*** Begin section ***
-- ==== Sys2Proof/Laws/Ops.lean ====
section
/-! SUPPORT. What the shared operations can change: for each, once, the fields it may touch, and from that every field it leaves. -/

namespace Sys2Proof.Machine
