-- ==== Sys2Proof/Laws/Gate.lean ====
section
/-! SUPPORT. The write gate: a write that the gate admits has its record and its effect at once. -/

namespace Sys2Proof.Machine

/-! ### What a record touches -/

/-- What a record leaves of the log: it joins the ring, and takes the next number and LINK (R310). -/
theorem State.place_log (s : State) (r : LogRec) :
    (s.place r).log = { s.log with
      ring := s.log.ring ++ [s.numbered r], seq := (s.numbered r).seq, link := (s.numbered r).link } := by
  unfold State.place
  dsimp only
  split <;> simp

@[simp] theorem State.placeGap_gate (s : State) : s.placeGap.log.gate = s.log.gate := by
  unfold State.placeGap
  split
  · simp [State.place_log]
  · rfl

@[simp] theorem State.placeGap_held (s : State) : s.placeGap.log.held = s.log.held := by
  unfold State.placeGap
  split
  · simp [State.place_log]
  · rfl

/-- A record with room is written, whatever precedes it. -/
theorem State.recordNormal_room {s : State} {r : LogRec} (h : s.logRoom r.slots = true) :
    s.recordNormal r = some (s.placeGap.place r) := by rw [State.recordNormal, if_pos h]

theorem State.recordNormal_only (s : State) (r : LogRec) :
    ∃ v0 v1 v2, s.placeGap.place r = { s with log := v0, hw := v1, sent := v2 } ∧
      v0.gate = s.log.gate ∧ v0.held = s.log.held := by
  obtain ⟨a, b, c, h1⟩ := s.placeGap_only
  obtain ⟨d, e, f, h2⟩ := s.placeGap.place_only r
  have h3 := congrArg (fun t : State => t.log.gate) h2
  have h4 := congrArg (fun t : State => t.log.held) h2
  exact ⟨d, e, f, by rw [h2, h1], by simpa [State.place_log] using h3.symm, by simpa [State.place_log] using h4.symm⟩

/-- A record has one slot or two. -/
theorem LogRec.slots_le (r : LogRec) : r.slots ≤ 2 := by unfold LogRec.slots; split <;> omega

/-- Room for an extended record is room for every record. -/
theorem State.logRoom_mono {s : State} (r : LogRec) (h : s.logRoom 2 = true) : s.logRoom r.slots = true := by
  have := r.slots_le
  simp only [State.logRoom, decide_eq_true_eq] at h ⊢
  omega

@[simp] theorem State.gated_logRoom (s : State) (e : GateEntry) (k : Nat) : (s.gated e).logRoom k = s.logRoom k := rfl

/-- The record of a change that finds room, exempt or not. -/
theorem State.record_room {s : State} {r : LogRec} (h : s.logRoom r.slots = true) :
    (if exemptKind r.kind then some (s.recordExempt r) else s.recordNormal r) = some (s.placeGap.place r) := by
  simp [State.recordExempt, State.recordNormal_room h]

/-- What the record of a change touches. -/
theorem State.withRecord_only (s : State) (e : GateEntry) (h : s.logRoom 2 = true) :
    ∃ v0 v1 v2, s.withRecord e = { s with log := v0, hw := v1, sent := v2 } ∧ v0.held = s.log.held ∧ v0.gate = [] := by
  have hr : (s.gated e).logRoom ((s.gated e).recOf e .none).slots = true := State.logRoom_mono _ (by simpa using h)
  obtain ⟨a, b, c, h1, -, h2⟩ := (s.gated e).recordNormal_only ((s.gated e).recOf e .none)
  unfold State.withRecord
  simp only [State.recordExempt, State.recordNormal_room hr, Option.getD_some, ite_self, h1]
  exact ⟨_, b, c, rfl, h2, rfl⟩

theorem State.counted_only (s : State) (r : Requester) : ∃ v0, s.counted r = { s with pmc := v0 } := by
  unfold State.counted
  split
  · exact s.pmcEv_only _ _ _ _
  · exact ⟨s.pmc, rfl⟩

/-! ### The write -/

/-- A change that is not mirrored goes on as it is. -/
theorem State.mirrorOut_none {s : State} {e : GateEntry} (ht : s.mirrors e.ch.addr = false) : s.mirrorOut e = (e.apply, s) := by
  unfold State.mirrorOut
  unfold State.mirrors at ht
  cases he : e.ch <;> simp only [he, Change.addr] at ht ⊢ <;>
    (split <;> [(split <;> [(exfalso; simp_all); rfl]); rfl])

/-- The gate records a change that it may admit. -/
theorem State.recordNext_gated {s : State} {e : GateEntry} (hn : e.recorded = none) (ha : e.apply = none)
    (hh : s.log.held = false) (hw : s.warden.up = true) (ht : s.mirrors e.ch.addr = false) (hr : s.logRoom 2 = true)
    (hj : (s.gated e).judge e false = .none) :
    (s.gated e).recordNext =
      let t := s.withRecord e
      { t with log := { t.log with gate := [{ e with recorded := some t.log.seq }] } } := by
  have hroom : (s.gated e).logRoom ((s.gated e).recOf e .none).slots = true := State.logRoom_mono _ (by simpa using hr)
  obtain ⟨a, b, c, h1, h2, -⟩ := (s.gated e).recordNormal_only ((s.gated e).recOf e .none)
  have ho : (s.gated e).gateOpens = true := by simp [State.gateOpens, State.gated, hw, hh]
  have hf : (s.gated e).log.gate.find? (fun e => e.recorded.isNone) = some e := by simp [State.gated, hn]
  have h3 : (s.gated e).recordEntry e =
      { s with log := { a with gate := [{ e with recorded := some a.seq }] }, hw := b, sent := c } := by
    unfold State.recordEntry
    simp only [hj, State.record_room hroom, ne_eq, not_true_eq_false, if_false, h1]
    rw [State.mirrorOut_none (s := { s.gated e with log := a, hw := b, sent := c }) ht]
    simp [h2, State.gated, replaceFirst, hn, ha]
  unfold State.recordNext
  simp only [ho, if_true, hf, h3]
  unfold State.withRecord
  simp only [State.recordExempt, State.recordNormal_room hroom, Option.getD_some, ite_self, h1]
  rfl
*** End section ***
# Exercise instructions:
Which of the lines in the material carry the string "leaves"? Pull them out.

# Finished exercise:
/-! SUPPORT. What the shared operations can change: for each, once, the fields it may touch, and from that every field it leaves. -/
/-- What a record leaves of the log: it joins the ring, and takes the next number and LINK (R310). -/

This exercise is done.